PROBLEM TO SOLVE:
What appears from the line containing "and FETCH_FAULT stand" to the end of the listing below should be copied exactly, with no other lines.
-------- RECORDED INFORMATION
/-- States that meet the hypotheses of PtpExchange, clause by clause. -/
theorem witness_PtpExchange :
    ((let s : State := { R0.put [(0x2201,6,0,0x0A000001),(0x2201,5,0,0x020000000005),(0x2201,0x12,0,1),(0x2008,1,0,3)] with
          fc := 1000000000000, twin.role := 0, eth := [(1,
          { link := 2, supIn := [rxf (ptpMsg 11 5 946684835 500 (List.replicate 20 0)), rxf []], ptp := { } })] }
      let dt : Nat := 0
      let p : Fin 2 := 1
      let f : RxFrame := rxf (ptpMsg 11 5 946684835 500 (List.replicate 20 0))
      let rest : List RxFrame := [rxf []]
      let m : List Byte := (ptpMsg 11 5 946684835 500 (List.replicate 20 0)).drop 14
      let u := s.elapse dt
      let x := (u.ep p.val).ptp
      let took (type : Nat) : Bool := decide (u.yields (0x34 + p.val) = true ∧ (u.ep p.val).supIn = f :: rest ∧ ptpIs type f =
        true)
      decide (u.works domSup = true ∧ u.ptpMessage p.val f.bytes = some m ∧ took 11 ∧ byteAt 48 m ≠ 255 ∧ x.masters = [])) &&
     (let s : State := { R0.put [(0x2201,6,0,0x0A000001),(0x2201,5,0,0x020000000005),(0x2201,0x12,0,1),(0x2008,1,0,3)] with
          fc := 1000000000000, twin.role := 0, eth := [(1, {
              link := 2, supIn := [rxf (ptpMsg 11 5 946684835 500 (List.replicate 20 0)), rxf []], ptp := {
                  selected := some (77, 1), masters := [{
                      dataset := [], clockId := 77, portId := 1, announces := [999999999999], interval := 1, qualified := true,
                      utc := none }] } })] }
      let dt : Nat := 0
      let p : Fin 2 := 1
      let f : RxFrame := rxf (ptpMsg 11 5 946684835 500 (List.replicate 20 0))
      let m : List Byte := (ptpMsg 11 5 946684835 500 (List.replicate 20 0)).drop 14
      let u := s.elapse dt
      decide (u.works domSup = true ∧ u.ptpMessage p.val f.bytes = some m)) &&
     (let s : State := { R0.put [(0x2201,6,0,0x0A000001),(0x2201,5,0,0x020000000005),(0x2201,0x12,0,1),(0x2008,1,0,3)] with
          fc := 1000000000000, twin.role := 0, eth := [(1,
          { link := 2, supIn := [rxf (ptpMsg 0 5 946684835 500 (List.replicate 20 0)), rxf []], ptp := { } })] }
      let dt : Nat := 0
      let p : Fin 2 := 1
      let f : RxFrame := rxf (ptpMsg 0 5 946684835 500 (List.replicate 20 0))
      let rest : List RxFrame := [rxf []]
      let m : List Byte := (ptpMsg 0 5 946684835 500 (List.replicate 20 0)).drop 14
      let u := s.elapse dt
      let took (type : Nat) : Bool := decide (u.yields (0x34 + p.val) = true ∧ (u.ep p.val).supIn = f :: rest ∧ ptpIs type f =
        true)
      decide (u.works domSup = true ∧ u.ptpMessage p.val f.bytes = some m ∧ took 0 ∧ u.fromMaster p.val m = false)) &&
     (let s : State := { R0.put [(0x2201,6,0,0x0A000001),(0x2201,5,0,0x020000000005),(0x2201,0x12,0,1),(0x2008,1,0,3)] with
          fc := 1000000000000, twin.role := 0, eth := [(1, {
              link := 2, supIn := [rxf (ptpMsg 0 5 946684835 500 (List.replicate 20 0)), rxf []], ptp :=
                { selected := some (77, 1) } })] }
      let dt : Nat := 0
      let p : Fin 2 := 1
      let f : RxFrame := rxf (ptpMsg 0 5 946684835 500 (List.replicate 20 0))
      let rest : List RxFrame := [rxf []]
      let m : List Byte := (ptpMsg 0 5 946684835 500 (List.replicate 20 0)).drop 14
      let u := s.elapse dt
      let x := (u.ep p.val).ptp
      let took (type : Nat) : Bool := decide (u.yields (0x34 + p.val) = true ∧ (u.ep p.val).supIn = f :: rest ∧ ptpIs type f =
        true)
      decide (u.works domSup = true ∧ u.ptpMessage p.val f.bytes = some m ∧ took 0 ∧ u.fromMaster p.val m = true ∧ (x.lastReq =
        none ∨ (∃ a, x.lastReq = some a ∧ x.reqInterval ≤ secs (u.fc - a))))) &&
     (let s : State := { R0.put [(0x2201,6,0,0x0A000001),(0x2201,5,0,0x020000000005),(0x2201,0x12,0,1),(0x2008,1,0,3)] with
          fc := 1000000000000, twin.role := 0, eth := [(1, {
              link := 2, supIn := [rxf (ptpMsg 9 5 946684835 500 (beBytes 8 0x020000FFFE000006 ++ beBytes 2 1)), rxf []], ptp :=
                {
                    selected := some (77, 1), exchs := [{
                        syncSeq := 5, syncAt := 999999999999, t1 := none, corr := 0, t2 := 0x300002000, reqSeq := 5, t3 := some
                          6, t4 := none }] } })] }
      let dt : Nat := 0
      let p : Fin 2 := 1
      let f : RxFrame := rxf (ptpMsg 9 5 946684835 500 (beBytes 8 0x020000FFFE000006 ++ beBytes 2 1))
      let rest : List RxFrame := [rxf []]
      let m : List Byte := (ptpMsg 9 5 946684835 500 (beBytes 8 0x020000FFFE000006 ++ beBytes 2 1)).drop 14
      let u := s.elapse dt
      let took (type : Nat) : Bool := decide (u.yields (0x34 + p.val) = true ∧ (u.ep p.val).supIn = f :: rest ∧ ptpIs type f =
        true)
      decide (u.works domSup = true ∧ u.ptpMessage p.val f.bytes = some m ∧ took 9 ∧ u.fromMaster p.val m = true ∧ (netNat 44 8
        m ≠ u.ownClock p.val ∨ netNat 52 2 m ≠ 1))) &&
     (let s : State := { R0.put [(0x2201,6,0,0x0A000001),(0x2201,5,0,0x020000000005),(0x2201,0x12,0,1),(0x2008,1,0,3)] with
          fc := 1000000000000, twin.role := 0, eth := [(1, {
              link := 2, supIn := [rxf (ptpMsg 8 5 946684835 500 (List.replicate 20 0)), rxf []], ptp := {
                  selected := some (77, 1), exchs := [{
                      syncSeq := 5, syncAt := 999999999999, t1 := none, corr := 0, t2 := 0x300002000, reqSeq := 5, t3 := none,
                      t4 := none }] } })] }
      let dt : Nat := 0
      let p : Fin 2 := 1
      let f : RxFrame := rxf (ptpMsg 8 5 946684835 500 (List.replicate 20 0))
      let rest : List RxFrame := [rxf []]
      let m : List Byte := (ptpMsg 8 5 946684835 500 (List.replicate 20 0)).drop 14
      let ex : Exchange :=
        { syncSeq := 5, syncAt := 999999999999, t1 := none, corr := 0, t2 := 0x300002000, reqSeq := 5, t3 := none, t4 := none }
      let u := s.elapse dt
      let x := (u.ep p.val).ptp
      let took (type : Nat) : Bool := decide (u.yields (0x34 + p.val) = true ∧ (u.ep p.val).supIn = f :: rest ∧ ptpIs type f =
        true)
      decide (u.works domSup = true ∧ u.ptpMessage p.val f.bytes = some m ∧ x.exchs = [ex] ∧ u.fromMaster p.val m = true ∧ took
        8 ∧ ex.syncSeq = ptpSeq m ∧ ex.t1 = none ∧ ex.t3 = none)) &&
     (let s : State := { R0.put [(0x2201,6,0,0x0A000001),(0x2201,5,0,0x020000000005),(0x2201,0x12,0,1),(0x2008,1,0,3)] with
          fc := 1000000000000, twin.role := 0, eth := [(1, {
              link := 2, supIn := [rxf (ptpMsg 9 5 946684835 500 (beBytes 8 0x020000FFFE000005 ++ beBytes 2 1)), rxf []], ptp :=
                {
                    selected := some (77, 1), exchs := [{
                        syncSeq := 5, syncAt := 999999999999, t1 := none, corr := 0, t2 := 0x300002000, reqSeq := 5, t3 := some
                          6, t4 := none }] } })] }
      let dt : Nat := 0
      let p : Fin 2 := 1
      let f : RxFrame := rxf (ptpMsg 9 5 946684835 500 (beBytes 8 0x020000FFFE000005 ++ beBytes 2 1))
      let rest : List RxFrame := [rxf []]
      let m : List Byte := (ptpMsg 9 5 946684835 500 (beBytes 8 0x020000FFFE000005 ++ beBytes 2 1)).drop 14
      let ex : Exchange := {
          syncSeq := 5, syncAt := 999999999999, t1 := none, corr := 0, t2 := 0x300002000, reqSeq := 5, t3 := some 6, t4 := none
            }
      let u := s.elapse dt
      let x := (u.ep p.val).ptp
      let took (type : Nat) : Bool := decide (u.yields (0x34 + p.val) = true ∧ (u.ep p.val).supIn = f :: rest ∧ ptpIs type f =
        true)
      decide (u.works domSup = true ∧ u.ptpMessage p.val f.bytes = some m ∧ x.exchs = [ex] ∧ u.fromMaster p.val m = true ∧ took
        9 ∧ ex.reqSeq = ptpSeq m ∧ ex.t4 = none ∧ netNat 44 8 m = u.ownClock p.val ∧ netNat 52 2 m = 1 ∧ ex.t1 = none)) &&
     (let s : State := { R0.put [(0x2201,6,0,0x0A000001),(0x2201,5,0,0x020000000005),(0x2201,0x12,0,1),(0x2008,1,0,3)] with
          fc := 1000000000000, twin.role := 0, eth := [(1, {
              link := 2, supIn := [rxf (ptpMsg 9 5 946684835 500 (beBytes 8 0x020000FFFE000005 ++ beBytes 2 1)), rxf []], ptp :=
                {
                    selected := some (77, 1), exchs := [{
                        syncSeq := 5, syncAt := 999999999999, t1 := some 0x400000000, corr := 0, t2 := 0x300002000, reqSeq := 5,
                        t3 := some 0x300003000, t4 := none }] } })] }
      let dt : Nat := 0
      let p : Fin 2 := 1
      let f : RxFrame := rxf (ptpMsg 9 5 946684835 500 (beBytes 8 0x020000FFFE000005 ++ beBytes 2 1))
      let rest : List RxFrame := [rxf []]
      let m : List Byte := (ptpMsg 9 5 946684835 500 (beBytes 8 0x020000FFFE000005 ++ beBytes 2 1)).drop 14
      let ex : Exchange := {
          syncSeq := 5, syncAt := 999999999999, t1 := some 0x400000000, corr := 0, t2 := 0x300002000, reqSeq := 5, t3 := some
            0x300003000, t4 := none }
      let u := s.elapse dt
      let x := (u.ep p.val).ptp
      let took (type : Nat) : Bool := decide (u.yields (0x34 + p.val) = true ∧ (u.ep p.val).supIn = f :: rest ∧ ptpIs type f =
        true)
      let t1 := 0x400000000
      let t3 := 0x300003000
      let ms := posNs ex.t2 t1 - ex.corr
      let sm := posNs (ptpTime 34 m) t3 - ptpCorrection m
      decide (u.works domSup = true ∧ u.ptpMessage p.val f.bytes = some m ∧ x.exchs = [ex] ∧ u.fromMaster p.val m = true ∧ took
        9 ∧ ex.reqSeq = ptpSeq m ∧ ex.t4 = none ∧ netNat 44 8 m = u.ownClock p.val ∧ netNat 52 2 m = 1 ∧ ex.t1 = some t1 ∧ ex.t3
        = some t3 ∧ ms + sm < 0)) &&
     (let s : State := { R0.put [(0x2201,6,0,0x0A000001),(0x2201,5,0,0x020000000005),(0x2201,0x12,0,1),(0x2008,1,0,3)] with
          fc := 1000000000000, twin.role := 0, eth := [(1, {
              link := 2, supIn := [rxf (ptpMsg 9 5 946684835 500 (beBytes 8 0x020000FFFE000005 ++ beBytes 2 1)), rxf []], ptp :=
                {
                    selected := some (77, 1), exchs := [{
                        syncSeq := 5, syncAt := 999999999999, t1 := some 0x300001000, corr := 0, t2 := 0x300002000, reqSeq := 5,
                        t3 := some 0x300000003, t4 := none }] } })] }
      let dt : Nat := 0
      let p : Fin 2 := 1
      let f : RxFrame := rxf (ptpMsg 9 5 946684835 500 (beBytes 8 0x020000FFFE000005 ++ beBytes 2 1))
      let rest : List RxFrame := [rxf []]
      let m : List Byte := (ptpMsg 9 5 946684835 500 (beBytes 8 0x020000FFFE000005 ++ beBytes 2 1)).drop 14
      let ex : Exchange := {
          syncSeq := 5, syncAt := 999999999999, t1 := some 0x300001000, corr := 0, t2 := 0x300002000, reqSeq := 5, t3 := some
            0x300000003, t4 := none }
      let u := s.elapse dt
      let x := (u.ep p.val).ptp
      let took (type : Nat) : Bool := decide (u.yields (0x34 + p.val) = true ∧ (u.ep p.val).supIn = f :: rest ∧ ptpIs type f =
        true)
      let t1 := 0x300001000
      let t3 := 0x300000003
      let ms := posNs ex.t2 t1 - ex.corr
      let sm := posNs (ptpTime 34 m) t3 - ptpCorrection m
      decide (u.works domSup = true ∧ u.ptpMessage p.val f.bytes = some m ∧ x.exchs = [ex] ∧ u.fromMaster p.val m = true ∧ took
        9 ∧ ex.reqSeq = ptpSeq m ∧ ex.t4 = none ∧ netNat 44 8 m = u.ownClock p.val ∧ netNat 52 2 m = 1 ∧ ex.t1 = some t1 ∧ ex.t3
        = some t3 ∧ 0 ≤ ms + sm ∧ u.wheels.time.source ≠ 2 + p.val)))
    = true := by decide +kernel
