-- ==== Sys2Proof/Syntax.lean ====
section
/-!
DEFINITION. The commands of the block: one constructor for every row of spec/opcode_table.json, in the table's order, but that UNDEF
and FETCH_FAULT stand with the other rows of a core's instructions; each docstring gives the row's mnemonic, its governing rule and what it is.
-/
namespace Sys2Proof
----------------
ANSWER SPACE:
and FETCH_FAULT stand with the other rows of a core's instructions; each docstring gives the row's mnemonic, its governing rule and what it is.
-/
namespace Sys2Proof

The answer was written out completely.